Sometimes story elements aren’t significant or immediately relevant, but are necessary to make the game flow smoothly and keep the story interesting, often by placing limits on player authorship or providing a way to settle differences of opinion about the direction of the story. For example, most fantasy stories don’t include any scenes of the wizard deciding what spells he’s going to learn, but it’s often helpful to establish which spells a PC wizard has at his disposal (or at least the general limits of the character’s magical ability) so the player doesn’t try to solve every problem that comes up with Marysueomancy. This will involve brainstorming and possibly even defining the details for spells that the player may not pick and coming up with guidelines for a spell selection process that doesn’t happen in the source material, but it’s unlikely that work will go to waste since most GMs will find a way to use it before the campaign wraps up. The necessity of gameplay rules is often a function of player group dynamics. Players who know one another and have similar storytelling sensibilities can usually get by with fewer and less detailed gameplay rules than groups who don’t.

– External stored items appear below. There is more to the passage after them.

@[simp] theorem State.occupy_id (c : Command) (r : Req) : (s.occupy c r).id = s.id := rfl
@[simp] theorem State.occupy_clk (c : Command) (r : Req) : (s.occupy c r).clk = s.clk := rfl
@[simp] theorem State.occupy_par (c : Command) (r : Req) : (s.occupy c r).par = s.par := rfl
@[simp] theorem State.occupy_hl (c : Command) (r : Req) : (s.occupy c r).hl = s.hl := rfl
@[simp] theorem State.occupy_health (c : Command) (r : Req) : (s.occupy c r).health = s.health := rfl
@[simp] theorem State.occupy_plan (c : Command) (r : Req) : (s.occupy c r).plan = s.plan := rfl
@[simp] theorem State.occupy_prom (c : Command) (r : Req) : (s.occupy c r).prom = s.prom := rfl
@[simp] theorem State.occupy_fe (c : Command) (r : Req) : (s.occupy c r).fe = s.fe := rfl
@[simp] theorem State.occupy_qm (c : Command) (r : Req) : (s.occupy c r).qm = s.qm := rfl
@[simp] theorem State.occupy_bs (c : Command) (r : Req) : (s.occupy c r).bs = s.bs := rfl
@[simp] theorem State.occupy_mesh (c : Command) (r : Req) : (s.occupy c r).mesh = s.mesh := rfl
@[simp] theorem State.occupy_mt (c : Command) (r : Req) : (s.occupy c r).mt = s.mt := rfl
@[simp] theorem State.occupy_oc (c : Command) (r : Req) : (s.occupy c r).oc = s.oc := rfl
@[simp] theorem State.occupy_ring (c : Command) (r : Req) : (s.occupy c r).ring = s.ring := rfl
@[simp] theorem State.occupy_ptp (c : Command) (r : Req) : (s.occupy c r).ptp = s.ptp := rfl
@[simp] theorem State.occupy_hs (c : Command) (r : Req) : (s.occupy c r).hs = s.hs := rfl
@[simp] theorem State.occupy_ev (c : Command) (r : Req) : (s.occupy c r).ev = s.ev := rfl
@[simp] theorem State.occupy_perf (c : Command) (r : Req) : (s.occupy c r).perf = s.perf := rfl
@[simp] theorem State.occupy_ks (c : Command) (r : Req) : (s.occupy c r).ks = s.ks := rfl
@[simp] theorem State.occupy_up (c : Command) (r : Req) : (s.occupy c r).up = s.up := rfl
@[simp] theorem State.occupy_rtc (c : Command) (r : Req) : (s.occupy c r).rtc = s.rtc := rfl
@[simp] theorem State.occupy_io (c : Command) (r : Req) : (s.occupy c r).io = s.io := rfl
@[simp] theorem State.occupy_out (c : Command) (r : Req) : (s.occupy c r).out = s.out := rfl
@[simp] theorem State.occupy_free (c : Command) (r : Req) : (s.occupy c r).free = s.free := rfl
@[simp] theorem State.occupy_pending (c : Command) (r : Req) : (s.occupy c r).pending = s.pending := rfl

@[simp] theorem State.answered_id (r : Req) (status : Nat) (payload : List Byte) : (s.answered r status payload).id = s.id := rfl
@[simp] theorem State.answered_clk (r : Req) (status : Nat) (payload : List Byte) : (s.answered r status payload).clk = s.clk := rfl
@[simp] theorem State.answered_par (r : Req) (status : Nat) (payload : List Byte) : (s.answered r status payload).par = s.par := rfl
@[simp] theorem State.answered_hl (r : Req) (status : Nat) (payload : List Byte) : (s.answered r status payload).hl = s.hl := rfl
@[simp] theorem State.answered_health (r : Req) (status : Nat) (payload : List Byte) : (s.answered r status payload).health = s.health := rfl
@[simp] theorem State.answered_plan (r : Req) (status : Nat) (payload : List Byte) : (s.answered r status payload).plan = s.plan := rfl
@[simp] theorem State.answered_prom (r : Req) (status : Nat) (payload : List Byte) : (s.answered r status payload).prom = s.prom := rfl
@[simp] theorem State.answered_fe (r : Req) (status : Nat) (payload : List Byte) : (s.answered r status payload).fe = s.fe := rfl
@[simp] theorem State.answered_qm (r : Req) (status : Nat) (payload : List Byte) : (s.answered r status payload).qm = s.qm := rfl
@[simp] theorem State.answered_bs (r : Req) (status : Nat) (payload : List Byte) : (s.answered r status payload).bs = s.bs := rfl
@[simp] theorem State.answered_mesh (r : Req) (status : Nat) (payload : List Byte) : (s.answered r status payload).mesh = s.mesh := rfl
@[simp] theorem State.answered_mt (r : Req) (status : Nat) (payload : List Byte) : (s.answered r status payload).mt = s.mt := rfl
@[simp] theorem State.answered_oc (r : Req) (status : Nat) (payload : List Byte) : (s.answered r status payload).oc = s.oc := rfl
@[simp] theorem State.answered_ring (r : Req) (status : Nat) (payload : List Byte) : (s.answered r status payload).ring = s.ring := rfl
@[simp] theorem State.answered_ptp (r : Req) (status : Nat) (payload : List Byte) : (s.answered r status payload).ptp = s.ptp := rfl
@[simp] theorem State.answered_hs (r : Req) (status : Nat) (payload : List Byte) : (s.answered r status payload).hs = s.hs := rfl
@[simp] theorem State.answered_ev (r : Req) (status : Nat) (payload : List Byte) : (s.answered r status payload).ev = s.ev := rfl
@[simp] theorem State.answered_perf (r : Req) (status : Nat) (payload : List Byte) : (s.answered r status payload).perf = s.perf := rfl
@[simp] theorem State.answered_ks (r : Req) (status : Nat) (payload : List Byte) : (s.answered r status payload).ks = s.ks := rfl
@[simp] theorem State.answered_up (r : Req) (status : Nat) (payload : List Byte) : (s.answered r status payload).up = s.up := rfl
@[simp] theorem State.answered_pwr (r : Req) (status : Nat) (payload : List Byte) : (s.answered r status payload).pwr = s.pwr := rfl
@[simp] theorem State.answered_rtc (r : Req) (status : Nat) (payload : List Byte) : (s.answered r status payload).rtc = s.rtc := rfl
@[simp] theorem State.answered_io (r : Req) (status : Nat) (payload : List Byte) : (s.answered r status payload).io = s.io := rfl
@[simp] theorem State.answered_out (r : Req) (status : Nat) (payload : List Byte) : (s.answered r status payload).out = s.out := rfl
@[simp] theorem State.answered_free (r : Req) (status : Nat) (payload : List Byte) : (s.answered r status payload).free = s.free := rfl
@[simp] theorem State.answered_pending (r : Req) (status : Nat) (payload : List Byte) : (s.answered r status payload).pending = s.pending := rfl
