theorem catalogue_moves : ∀ c ∈ catalogue, ∀ r s, (c.body r s).moves s := by
  intro c hc
  simp only [catalogue, List.cons_append, List.nil_append, List.mem_cons, List.not_mem_nil, or_false] at hc
  rcases hc with rfl | rfl | rfl | rfl | rfl | rfl | rfl | rfl | rfl | rfl | rfl | rfl | rfl | rfl | rfl | rfl | rfl | rfl | rfl | rfl | rfl | rfl | rfl | rfl | rfl | rfl | rfl | rfl | rfl | rfl | rfl | rfl | rfl | rfl | rfl | rfl | rfl | rfl | rfl | rfl | rfl | rfl | rfl | rfl | rfl | rfl | rfl | rfl | rfl | rfl | rfl | rfl | rfl | rfl | rfl | rfl | rfl | rfl | rfl | rfl | rfl | rfl | rfl | rfl | rfl | rfl | rfl | rfl | rfl | rfl | rfl | rfl | rfl | rfl | rfl | rfl | rfl | rfl | rfl | rfl | rfl | rfl | rfl | rfl | rfl | rfl | rfl | rfl | rfl | rfl | rfl
  · exact identifyCommand_keeps
  · exact healthCommand_keeps
  · exact paramGetCommand_keeps
  · exact paramSetCommand_keeps
  · exact paramCommitCommand_keeps
  · exact paramAbortCommand_keeps
  · exact warmResetCommand_keeps
  · exact bindCommand_keeps
  · exact releaseCommand_keeps
  · exact forceReleaseCommand_keeps
  · exact subscribeCommand_keeps
  · exact sessionCloseCommand_keeps
  · exact overrideSetCommand_keeps
  · exact overrideClearCommand_keeps
  · exact overrideListCommand_keeps
  · exact typeSetCommand_keeps
  · exact typeGetCommand_keeps
  · exact lampSetCommand_keeps
  · exact lampGetCommand_keeps
  · exact lampRemoveCommand_keeps
  · exact targetQueryCommand_keeps
  · exact nightQueryCommand_keeps
  · exact diagListCommand_keeps
  · exact sectionSetCommand_keeps
  · exact junctionSetCommand_keeps
  · exact placeSetCommand_keeps
  · exact graphGetCommand_keeps
  · exact graphRemoveCommand_keeps
  · exact trackListCommand_keeps
  · exact handoverCommand_keeps
  · exact handoverTakenCommand_keeps
  · exact handoverCancelCommand_keeps
  · exact graphListCommand_keeps
  · exact graphLoadCommand_keeps
  · exact graphStartCommand_keeps
  · exact graphStopCommand_keeps
  · exact graphSwapCommand_keeps
  · exact graphUnloadCommand_keeps
  · exact engineStatusCommand_keeps
  · exact queueStatusCommand_keeps
  · exact backstepStatusCommand_keeps
  · exact nodeMapSetCommand_keeps
  · exact nodeMapGetCommand_keeps
  · exact nodeMapRemoveCommand_keeps
  · exact nodeListCommand_keeps
  · exact nodeProbeCommand_keeps
  · exact nodeLeaveCommand_keeps
  · exact radioStatusCommand_keeps
  · exact meterTakeCommand_keeps
  · exact meterReadCommand_keeps
  · exact pqListCommand_keeps
  · exact spanSetCommand_keeps
  · exact spanGetCommand_keeps
  · exact reconQueryCommand_keeps
  · exact circuitForceCommand_keeps
  · exact circuitStatusCommand_keeps
  · exact latchStatusCommand_keeps
  · exact ringHealthCommand_keeps
  · exact ringPeerSetCommand_keeps
  · exact ringPeerGetCommand_keeps
  · exact timeStatusCommand_keeps
  · exact timeSeedCommand_keeps
  · exact histQueryCommand_keeps
  · exact histNextCommand_keeps
  · exact histCloseCommand_keeps
  · exact histStatusCommand_keeps
  · exact recReadCommand_keeps
  · exact recStatusCommand_keeps
  · exact perfReadCommand_keeps
  · exact perfSamplesCommand_keeps
  · exact wmeterReadCommand_keeps
  · exact keyWriteCommand_keeps
  · exact keyEraseCommand_keeps
  · exact keyDisableCommand_keeps
  · exact keyDeriveCommand_keeps
  · exact keyStatusCommand_keeps
  · exact attestCommand_keeps
  · exact lifecycleSetCommand_keeps
  · exact imageListCommand_keeps
  · exact updateArmCommand_keeps
  · exact updateDisarmCommand_keeps
  · exact updateRollbackCommand_keeps
  · exact updateStatusCommand_keeps
  · exact imageEraseCommand_keeps
  · exact chainOfferCommand_keeps
  · exact chainFetchCommand_keeps
  · exact chainArmCommand_keeps
  · exact rtcGetCommand_keeps
  · exact rtcSetCommand_keeps
  · exact powerStatusCommand_keeps
  · exact powerHoldCommand_keeps

theorem commandOf_moves {s : State} {op : Nat} {c : Command} (h : s.commandOf op = some c) (r : Req) (u : State) :
    (c.body r u).moves u := by
  simp only [State.commandOf] at h
  split at h
  · injection h with h
    subst h
    exact .of_kept (kept_of (sdScanBody_still ..) (by simp [↓still_mk]))
  · exact catalogue_moves c (List.mem_of_find?_eq_some h) r u

theorem receive_moves (s : State) (src : Source) (bytes : List Byte) : Moves s (s.receive src bytes) := by
  simp only [State.receive]
  split
  · exact .of_still (by simp)
  · split
    · exact .of_still (by simp [↓still_mk])
    · split
      · exact .of_still (by simp)
      · split
        · exact .of_still (by simp)
        · split
          · exact .of_still (by simp)
          · split
            · exact .of_still (by simp)
            · refine request_moves (fun r u => ?_) _ _
              rcases h : s.commandOf (fld (messageOf src ((framed src bytes).getD [])) 8 2) with _ | c
              · exact .of_kept (by simp [unsupportedCommand])
              · exact commandOf_moves h r u

@[simp] theorem State.probeOver_still (s : State) (ep : Endpoint) (n : Nat) : (s.probeOver ep n).still = s.still := by
  simp only [State.probeOver]
  split <;> simp [↓still_mk]

theorem completes_moves (s : State) (ep : Endpoint) (n : Nat) : Moves s (s.completes ep n) := by
  simp only [State.completes]
  split
  · exact .of_still rfl
  · split
    · exact .of_still (by simp)
    · split
      · exact .of_still (by simp)
      · split
        · exact .of_still rfl
        · rename_i h
          exact conclude_moves (commandOf_moves h _ _)

theorem execUnsupportedOpcode_moves {dt : Ns} {src : Source} {message : List Byte} {s t : State}
    (h : execUnsupportedOpcode dt src message s = .next t) : Moves s t := by
  unfold execUnsupportedOpcode at h
  injection h with h
  subst h
  exact .after (.before (State.begin_still s dt) (receive_moves _ src message)) (by simp)

theorem execHlBufferTaken_moves {dt : Ns} {s t : State} (h : execHlBufferTaken dt s = .next t) : Moves s t := by
  unfold execHlBufferTaken at h
  refine event_goes (fun s => ?_) h
  split
  · exact .before (by simp [↓still_mk]) (receive_moves _ _ _)
  · exact .of_still rfl

theorem execRingFrameReceive_moves {dt : Ns} {port : Port} {frame : RingFrame} {s t : State}
    (h : execRingFrameReceive dt port frame s = .next t) : Moves s t := by
  unfold execRingFrameReceive at h
  refine event_goes (fun s => ?_) h
  simp only []
  split
  · exact .before (by simp) (receive_moves _ _ _)
  · exact .of_still (by simp)

theorem execFinalResponse_moves {dt : Ns} {ep : Endpoint} {lane : Byte} {s t : State}
    (h : execFinalResponse dt ep lane s = .next t) : Moves s t :=
  event_goes (fun s => completes_moves s ep lane.toNat) h

theorem execIdentify_moves {r : Req} {s : State} {t : State}
    (h : execIdentify r s = .next t) : Moves s t := by
  exact shotas_moves identifyCommand_keeps h

theorem execHealth_moves {r : Req} {s : State} {t : State}
    (h : execHealth r s = .next t) : Moves s t := by
  exact shotas_moves healthCommand_keeps h

theorem execParamGet_moves {r : Req} {s : State} {t : State}
    (h : execParamGet r s = .next t) : Moves s t := by
  exact shotas_moves paramGetCommand_keeps h

theorem execParamSet_moves {r : Req} {s : State} {t : State}
    (h : execParamSet r s = .next t) : Moves s t := by
  exact shotas_moves paramSetCommand_keeps h

theorem execParamCommit_moves {r : Req} {s : State} {t : State}
    (h : execParamCommit r s = .next t) : Moves s t := by
  exact shotas_moves paramCommitCommand_keeps h

theorem execParamAbort_moves {r : Req} {s : State} {t : State}
    (h : execParamAbort r s = .next t) : Moves s t := by
  exact shotas_moves paramAbortCommand_keeps h

theorem execWarmReset_moves {r : Req} {s : State} {t : State}
    (h : execWarmReset r s = .next t) : Moves s t := by
  exact shotas_moves warmResetCommand_keeps h

theorem execBind_moves {r : Req} {s : State} {t : State}
    (h : execBind r s = .next t) : Moves s t := by
  exact shotas_moves bindCommand_keeps h

theorem execRelease_moves {r : Req} {s : State} {t : State}
    (h : execRelease r s = .next t) : Moves s t := by
  exact shotas_moves releaseCommand_keeps h

theorem execForceRelease_moves {r : Req} {s : State} {t : State}
    (h : execForceRelease r s = .next t) : Moves s t := by
  exact shotas_moves forceReleaseCommand_keeps h

theorem execSubscribe_moves {r : Req} {s : State} {t : State}
    (h : execSubscribe r s = .next t) : Moves s t := by
  exact shotas_moves subscribeCommand_keeps h

theorem execSessionClose_moves {r : Req} {s : State} {t : State}
    (h : execSessionClose r s = .next t) : Moves s t := by
  exact shotas_moves sessionCloseCommand_keeps h

theorem execNoticeAck_moves {r : Req} {s : State} {t : State}
    (h : execNoticeAck r s = .next t) : Moves s t := by
  unfold execNoticeAck at h
  cases h
  exact .of_still (by simp)

theorem execOverrideSet_moves {r : Req} {s : State} {t : State}
    (h : execOverrideSet r s = .next t) : Moves s t := by
  exact shotas_moves overrideSetCommand_keeps h

theorem execOverrideClear_moves {r : Req} {s : State} {t : State}
    (h : execOverrideClear r s = .next t) : Moves s t := by
  exact shotas_moves overrideClearCommand_keeps h

theorem execOverrideList_moves {r : Req} {s : State} {t : State}
    (h : execOverrideList r s = .next t) : Moves s t := by
  exact shotas_moves overrideListCommand_keeps h

theorem execTypeSet_moves {r : Req} {s : State} {t : State}
    (h : execTypeSet r s = .next t) : Moves s t := by
  exact shotas_moves typeSetCommand_keeps h

theorem execTypeGet_moves {r : Req} {s : State} {t : State}
    (h : execTypeGet r s = .next t) : Moves s t := by
  exact shotas_moves typeGetCommand_keeps h

theorem execLampSet_moves {r : Req} {s : State} {t : State}
    (h : execLampSet r s = .next t) : Moves s t := by
  exact shotas_moves lampSetCommand_keeps h

theorem execLampGet_moves {r : Req} {s : State} {t : State}
    (h : execLampGet r s = .next t) : Moves s t := by
  exact shotas_moves lampGetCommand_keeps h

theorem execLampRemove_moves {r : Req} {s : State} {t : State}
    (h : execLampRemove r s = .next t) : Moves s t := by
  exact shotas_moves lampRemoveCommand_keeps h

theorem execTargetQuery_moves {r : Req} {s : State} {t : State}
    (h : execTargetQuery r s = .next t) : Moves s t := by
  exact shotas_moves targetQueryCommand_keeps h

theorem execNightQuery_moves {r : Req} {s : State} {t : State}
    (h : execNightQuery r s = .next t) : Moves s t := by
  exact shotas_moves nightQueryCommand_keeps h

theorem execDiagList_moves {r : Req} {s : State} {t : State}
    (h : execDiagList r s = .next t) : Moves s t := by
  exact shotas_moves diagListCommand_keeps h

theorem execSectionSet_moves {r : Req} {s : State} {t : State}
    (h : execSectionSet r s = .next t) : Moves s t := by
  exact shotas_moves sectionSetCommand_keeps h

Gameplay rules can also include variations that change the “feel” of the rules in order to underscore differences in the game world or assist the players in interpreting the results of dice rolls. For example, a world with monsters may include pixies, who are hard to hit because they’re really small and fast and agile, as well as trolls, who are slow and easy to hit but who have such thick skin that most weapons just bounce off without causing much damage. Both of these defensive advantages could be modeled with a Boost on defense rolls, but using the same mechanic leaves communicating how the monster avoided damage and deciding whether the player missed troll or just didn’t hit it hard enough up to the GM. Taking away the troll’s Boost and giving him an armor or soak rating that decreases any damage he takes (effectively giving the attacker an Effect Penalty) lets the rules underscore the difference. If the either creature wins the combat roll when defending, they dodge. If the troll loses the combat roll but its soak rating reduces the damage to 0, the player landed a blow, but the troll didn’t feel it.